Pour Mr. Rodolphe Kouadio, membre de l'ONG Côte d'Ivoire Nouvelle Génération impliquée dans ce projet, le phénomène des « tanties bagages » a pris de l'ampleur du fait que la crise qui dure depuis bientôt 5 ans dans le pays a aggravé la pauvreté des familles ivoiriennes. Cela pousse certains foyers à envoyer leurs enfants travailler plutôt qu'à l'école. Ainsi depuis 6h du matin jusqu'à 20h du soir, ces enfants sont livrées à elles mêmes. Ce qui est encore plus grave nous dit M. Kouadio c'est que ces enfants n'apprennent pas à la maison comment faire le ménage, la vaisselle ou cuisiner et elles n'apprennent pas à lire et à écrire. Elles passent toutes leurs journées au marché. A la fin de leur carrière de « tanties bagages » qui survient vers l'âge de 14 ans (après cet âge elles n'inspirent plus confiance aux femmes qui font le marché, elles préfèrent les filles plus jeunes pour transporter leurs colis), elles sont complètement perdues et deviennent des proies faciles face aux dangers qui les guettent.


Quant à Mme Mme Koné, enseignante de formation à la retraite, membre de l'ONG Femme et Environnement (FEE) de Yamoussoukro impliquée dans ce projet aussi, elle nous explique que la plupart de ces filles viennent de familles musulmanes, originaires du Nord du pays. En effet, certaines familles musulmanes n'envoient pas leurs filles à l'écoles car elles ont peur que leurs filles soient « gâtées » par ce qu'elles apprennent à l'école et que par la suite les familles ne puissent pas les marier. Mme Koné, elle-même musulmane, a décidé de se battre pour contribuer à changer les mentalités. Pour assurer la réussite du projet, même les chefs religieux musulmans ont été impliqués afin de convaincre les familles du bien fait de l'éducation de base.

Aux cotés de l'Unité d'Appui aux Volontaires de l'ONUCI, des Scouts de Côte d'Ivoire, Côte d'Ivoire Nouvelles Génération et Services for Peace qui constitue la Coordination Nationale des ONG Volontaires et des ONG de Yamoussoukro, FEE (Femmes et Environnement) et Espoirs des Enfants, CORELACS (Coordination des ONG de la Région des Lacs) ont aussi décidé de lutter contre ce phénomène qui est devenu presque banal.
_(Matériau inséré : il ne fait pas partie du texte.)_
-- ==== Sys2Proof/Laws/Safe/Tenders.lean ====
section
/-! SUPPORT. One lemma for each operation of `Machine/Tenders.lean` that answers a state: it keeps `State.Safe` (the primed form says
the same of an answer that is known by an equation). -/

namespace Sys2Proof.Machine
open Sys2Proof
variable {lf lg : Nat} {cq : List Instr}

theorem execHaloTransfer_safe (c : CoreId) (right : Bool) (s : State) (hS : s.Safe lf lg cq) :
    ∀ res, (execHaloTransfer c right s) = Host.Outcome.next res → (res).Safe lf lg cq := by
  intro res hv
  simp only [execHaloTransfer, Host.Outcome.next.injEq] at hv
  subst hv
  repeat' (first
    | with_reducible assumption
    | with_reducible apply State.haloArrive_safe
    | with_reducible apply foldl_snd2_safe
    | with_reducible refine pair3_safe (by with_reducible assumption) ?_
    | with_reducible refine pair_safe (by with_reducible assumption) ?_
    | with_reducible apply foldl_safe
    | with_reducible apply foldl_snd_safe
    | intro _
    | split
    | dsimp only
    | refine State.Safe.lit ?_ rfl rfl rfl rfl)

theorem execHaloTransfer_safe' {c : CoreId} {right : Bool} {s : State} {res} (eqn : (execHaloTransfer c right s) = Host.Outcome.next res) (hS : s.Safe lf lg cq)  :
    (res).Safe lf lg cq := execHaloTransfer_safe c right s hS res eqn

theorem execSpareRelease_safe (path : Path) (c : CoreId) (s : State) (hS : s.Safe lf lg cq) :
    ∀ res, (execSpareRelease path c s) = Host.Outcome.next res → (res).Safe lf lg cq := by
  intro res hv
  simp only [execSpareRelease, Host.Outcome.next.injEq] at hv
  subst hv
  repeat' (first
    | with_reducible assumption
    | with_reducible apply State.asked_safe
    | with_reducible apply State.spareCmd_safe
    | with_reducible apply foldl_snd2_safe
    | with_reducible refine pair3_safe (by with_reducible assumption) ?_
    | with_reducible refine pair_safe (by with_reducible assumption) ?_
    | with_reducible apply foldl_safe
    | with_reducible apply foldl_snd_safe
    | intro _
    | split
    | dsimp only
    | refine State.Safe.lit ?_ rfl rfl rfl rfl)

theorem execSpareRelease_safe' {path : Path} {c : CoreId} {s : State} {res} (eqn : (execSpareRelease path c s) = Host.Outcome.next res) (hS : s.Safe lf lg cq)  :
    (res).Safe lf lg cq := execSpareRelease_safe path c s hS res eqn

theorem execSpareCommit_safe (path : Path) (c : CoreId) (s : State) (hS : s.Safe lf lg cq) :
    ∀ res, (execSpareCommit path c s) = Host.Outcome.next res → (res).Safe lf lg cq := by
  intro res hv
  simp only [execSpareCommit, Host.Outcome.next.injEq] at hv
  subst hv
  repeat' (first
    | with_reducible assumption
    | with_reducible apply State.asked_safe
    | with_reducible apply State.spareCmd_safe
    | with_reducible apply foldl_snd2_safe
    | with_reducible refine pair3_safe (by with_reducible assumption) ?_
    | with_reducible refine pair_safe (by with_reducible assumption) ?_
    | with_reducible apply foldl_safe
    | with_reducible apply foldl_snd_safe
    | intro _
    | split
    | dsimp only
    | refine State.Safe.lit ?_ rfl rfl rfl rfl)

theorem execSpareCommit_safe' {path : Path} {c : CoreId} {s : State} {res} (eqn : (execSpareCommit path c s) = Host.Outcome.next res) (hS : s.Safe lf lg cq)  :
    (res).Safe lf lg cq := execSpareCommit_safe path c s hS res eqn

theorem execTenderYield_safe (c : CoreId) (s : State) (hS : s.Safe lf lg cq) :
    ∀ res, (execTenderYield c s) = Host.Outcome.next res → (res).Safe lf lg cq := by
  intro res hv
  simp only [execTenderYield, Host.Outcome.next.injEq] at hv
  subst hv
  repeat' (first
    | with_reducible assumption
    | with_reducible apply State.tenderYield_safe
    | with_reducible apply foldl_snd2_safe
    | with_reducible refine pair3_safe (by with_reducible assumption) ?_
    | with_reducible refine pair_safe (by with_reducible assumption) ?_
    | with_reducible apply foldl_safe
    | with_reducible apply foldl_snd_safe
    | intro _
    | split
    | dsimp only
    | refine State.Safe.lit ?_ rfl rfl rfl rfl)

theorem execTenderYield_safe' {c : CoreId} {s : State} {res} (eqn : (execTenderYield c s) = Host.Outcome.next res) (hS : s.Safe lf lg cq)  :
    (res).Safe lf lg cq := execTenderYield_safe c s hS res eqn

theorem execTenderFwFault_safe (c : CoreId) (scratch : Bool) (s : State) (hS : s.Safe lf lg cq) :
    ∀ res, (execTenderFwFault c scratch s) = Host.Outcome.next res → (res).Safe lf lg cq := by
  intro res hv
  simp only [execTenderFwFault, Host.Outcome.next.injEq] at hv
  subst hv
  repeat' (first
    | with_reducible assumption
    | with_reducible apply State.tenderFault_safe
    | with_reducible apply foldl_snd2_safe
    | with_reducible refine pair3_safe (by with_reducible assumption) ?_
    | with_reducible refine pair_safe (by with_reducible assumption) ?_
    | with_reducible apply foldl_safe
    | with_reducible apply foldl_snd_safe
    | intro _
    | split
    | dsimp only
    | refine State.Safe.lit ?_ rfl rfl rfl rfl)

theorem execTenderFwFault_safe' {c : CoreId} {scratch : Bool} {s : State} {res} (eqn : (execTenderFwFault c scratch s) = Host.Outcome.next res) (hS : s.Safe lf lg cq)  :
    (res).Safe lf lg cq := execTenderFwFault_safe c scratch s hS res eqn

theorem execSpareSubstitutionEffect_safe (c : CoreId) (s : State) (hS : s.Safe lf lg cq) :
    ∀ res, (execSpareSubstitutionEffect c s) = Host.Outcome.next res → (res).Safe lf lg cq := by
  intro res hv
  simp only [execSpareSubstitutionEffect, Host.Outcome.next.injEq] at hv
  subst hv
  repeat' (first
    | with_reducible assumption
    | with_reducible apply State.spareEffect_safe
    | with_reducible apply foldl_snd2_safe
    | with_reducible refine pair3_safe (by with_reducible assumption) ?_
    | with_reducible refine pair_safe (by with_reducible assumption) ?_
    | with_reducible apply foldl_safe
    | with_reducible apply foldl_snd_safe
    | intro _
    | split
    | dsimp only
    | refine State.Safe.lit ?_ rfl rfl rfl rfl)

theorem execSpareSubstitutionEffect_safe' {c : CoreId} {s : State} {res} (eqn : (execSpareSubstitutionEffect c s) = Host.Outcome.next res) (hS : s.Safe lf lg cq)  :
    (res).Safe lf lg cq := execSpareSubstitutionEffect_safe c s hS res eqn

theorem execTenderHeartbeatTick_safe (c : CoreId) (s : State) (hS : s.Safe lf lg cq) :
    ∀ res, (execTenderHeartbeatTick c s) = Host.Outcome.next res → (res).Safe lf lg cq := by
  intro res hv
  simp only [execTenderHeartbeatTick, Host.Outcome.next.injEq] at hv
  subst hv
  repeat' (first
    | with_reducible assumption
    | with_reducible apply State.modCore_safe
    | with_reducible apply foldl_snd2_safe
    | with_reducible refine pair3_safe (by with_reducible assumption) ?_
    | with_reducible refine pair_safe (by with_reducible assumption) ?_
    | with_reducible apply foldl_safe
    | with_reducible apply foldl_snd_safe
    | intro _
    | split
    | dsimp only
    | refine State.Safe.lit ?_ rfl rfl rfl rfl)

theorem execTenderHeartbeatTick_safe' {c : CoreId} {s : State} {res} (eqn : (execTenderHeartbeatTick c s) = Host.Outcome.next res) (hS : s.Safe lf lg cq)  :
    (res).Safe lf lg cq := execTenderHeartbeatTick_safe c s hS res eqn

theorem execTenderWdogTimeout_safe (c : CoreId) (s : State) (hS : s.Safe lf lg cq) :
    ∀ res, (execTenderWdogTimeout c s) = Host.Outcome.next res → (res).Safe lf lg cq := by
  intro res hv
  simp only [execTenderWdogTimeout, Host.Outcome.next.injEq] at hv
  subst hv
  repeat' (first
    | with_reducible assumption
    | with_reducible apply State.tenderFault_safe
    | with_reducible apply foldl_snd2_safe
    | with_reducible refine pair3_safe (by with_reducible assumption) ?_
    | with_reducible refine pair_safe (by with_reducible assumption) ?_
    | with_reducible apply foldl_safe
    | with_reducible apply foldl_snd_safe
    | intro _
    | split
    | dsimp only
    | refine State.Safe.lit ?_ rfl rfl rfl rfl)

theorem execTenderWdogTimeout_safe' {c : CoreId} {s : State} {res} (eqn : (execTenderWdogTimeout c s) = Host.Outcome.next res) (hS : s.Safe lf lg cq)  :
    (res).Safe lf lg cq := execTenderWdogTimeout_safe c s hS res eqn

theorem execHaloTimeout_safe (c : CoreId) (right : Bool) (s : State) (hS : s.Safe lf lg cq) :
    ∀ res, (execHaloTimeout c right s) = Host.Outcome.next res → (res).Safe lf lg cq := by
  intro res hv
  simp only [execHaloTimeout, Host.Outcome.next.injEq] at hv
  subst hv
  repeat' (first
    | with_reducible assumption
    | with_reducible apply State.haloAbandon_safe
    | with_reducible apply foldl_snd2_safe
    | with_reducible refine pair3_safe (by with_reducible assumption) ?_
    | with_reducible refine pair_safe (by with_reducible assumption) ?_
    | with_reducible apply foldl_safe
    | with_reducible apply foldl_snd_safe
    | intro _
    | split
    | dsimp only
    | refine State.Safe.lit ?_ rfl rfl rfl rfl)

theorem execHaloTimeout_safe' {c : CoreId} {right : Bool} {s : State} {res} (eqn : (execHaloTimeout c right s) = Host.Outcome.next res) (hS : s.Safe lf lg cq)  :
    (res).Safe lf lg cq := execHaloTimeout_safe c right s hS res eqn

theorem execTenderRestart_safe (path : Path) (c : CoreId) (s : State) (hS : s.Safe lf lg cq) :
    ∀ res, (execTenderRestart path c s) = Host.Outcome.next res → (res).Safe lf lg cq := by
  intro res hv
  simp only [execTenderRestart, Host.Outcome.next.injEq] at hv
  subst hv
  repeat' (first
    | with_reducible assumption
    | with_reducible apply State.asked_safe
    | with_reducible apply State.tenderRestart_safe
    | with_reducible apply foldl_snd2_safe
    | with_reducible refine pair3_safe (by with_reducible assumption) ?_
    | with_reducible refine pair_safe (by with_reducible assumption) ?_
    | with_reducible apply foldl_safe
    | with_reducible apply foldl_snd_safe
    | intro _
    | split
    | dsimp only
    | refine State.Safe.lit ?_ rfl rfl rfl rfl)

theorem execTenderRestart_safe' {path : Path} {c : CoreId} {s : State} {res} (eqn : (execTenderRestart path c s) = Host.Outcome.next res) (hS : s.Safe lf lg cq)  :
    (res).Safe lf lg cq := execTenderRestart_safe path c s hS res eqn

theorem execTenderLoadDone_safe (c : CoreId) (s : State) (hS : s.Safe lf lg cq) :
    ∀ res, (execTenderLoadDone c s) = Host.Outcome.next res → (res).Safe lf lg cq := by
  intro res hv
  simp only [execTenderLoadDone, Host.Outcome.next.injEq] at hv
  subst hv
  repeat' (first
    | with_reducible assumption
    | with_reducible apply State.tenderLoaded_safe
    | with_reducible apply foldl_snd2_safe
    | with_reducible refine pair3_safe (by with_reducible assumption) ?_
    | with_reducible refine pair_safe (by with_reducible assumption) ?_
    | with_reducible apply foldl_safe
    | with_reducible apply foldl_snd_safe
    | intro _
    | split
    | dsimp only
    | refine State.Safe.lit ?_ rfl rfl rfl rfl)

theorem execTenderLoadDone_safe' {c : CoreId} {s : State} {res} (eqn : (execTenderLoadDone c s) = Host.Outcome.next res) (hS : s.Safe lf lg cq)  :
    (res).Safe lf lg cq := execTenderLoadDone_safe c s hS res eqn

end Sys2Proof.Machine
end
Ainsi, au terme de six mois, le projet pilote a visé 50 jeunes filles qui ont bénéficié de 120 heures de cours d'alphabétisation et de séances d'animation sur des thèmes tels que le VIH/SIDA. Ces cours ont été dispensés par des bénévoles locaux, 3 fois semaines, deux heures par jour de rencontre. Quarante jeunes filles ont été assidues aux classes et bénéficient aujourd'hui de quelques notions d'écriture, de lecture et de calcul alors qu'elles étaient pour la plupart analphabète, et parlant à peine le français. Nous comptons au nombre de 7 filles celles qui pourront intégrer le système scolaire standard dès novembre 2007, de par leurs aptitudes scolaires suffisamment élevées. Elles avaient déjà fréquenté l'école à un moment de leur vie, mais interrompue pour des raisons familiales. Le projet leur a donc permis de renouer avec les bancs de l'école.
Pour financer le projet pilote «tanties bagages», l'Unité d'Appui aux Volontaires de l'ONUCI avait organisé une vente de produits artisanaux venant de Korogho, ville se trouvant au Nord de la Côte d'Ivoire. Cet argent a servi a financer le projet dans son entier, et entre autres à acheter le matériel scolaire nécessaire aux cours tel que ardoise, craie, crayons, cahiers...

L'Unité d'Appui aux Volontaires de l'ONUCI en collaboration avec ses partenaires avec qui elle forme la Coordination Nationale des ONG Volontaires ont en effet pour but ultime de contribuer par leurs projets à la réalisation de quatre des Objectifs du Millénaires pour le Développement à savoir l'Education, la Santé, la Lutte contre la pauvreté et l'Environnement.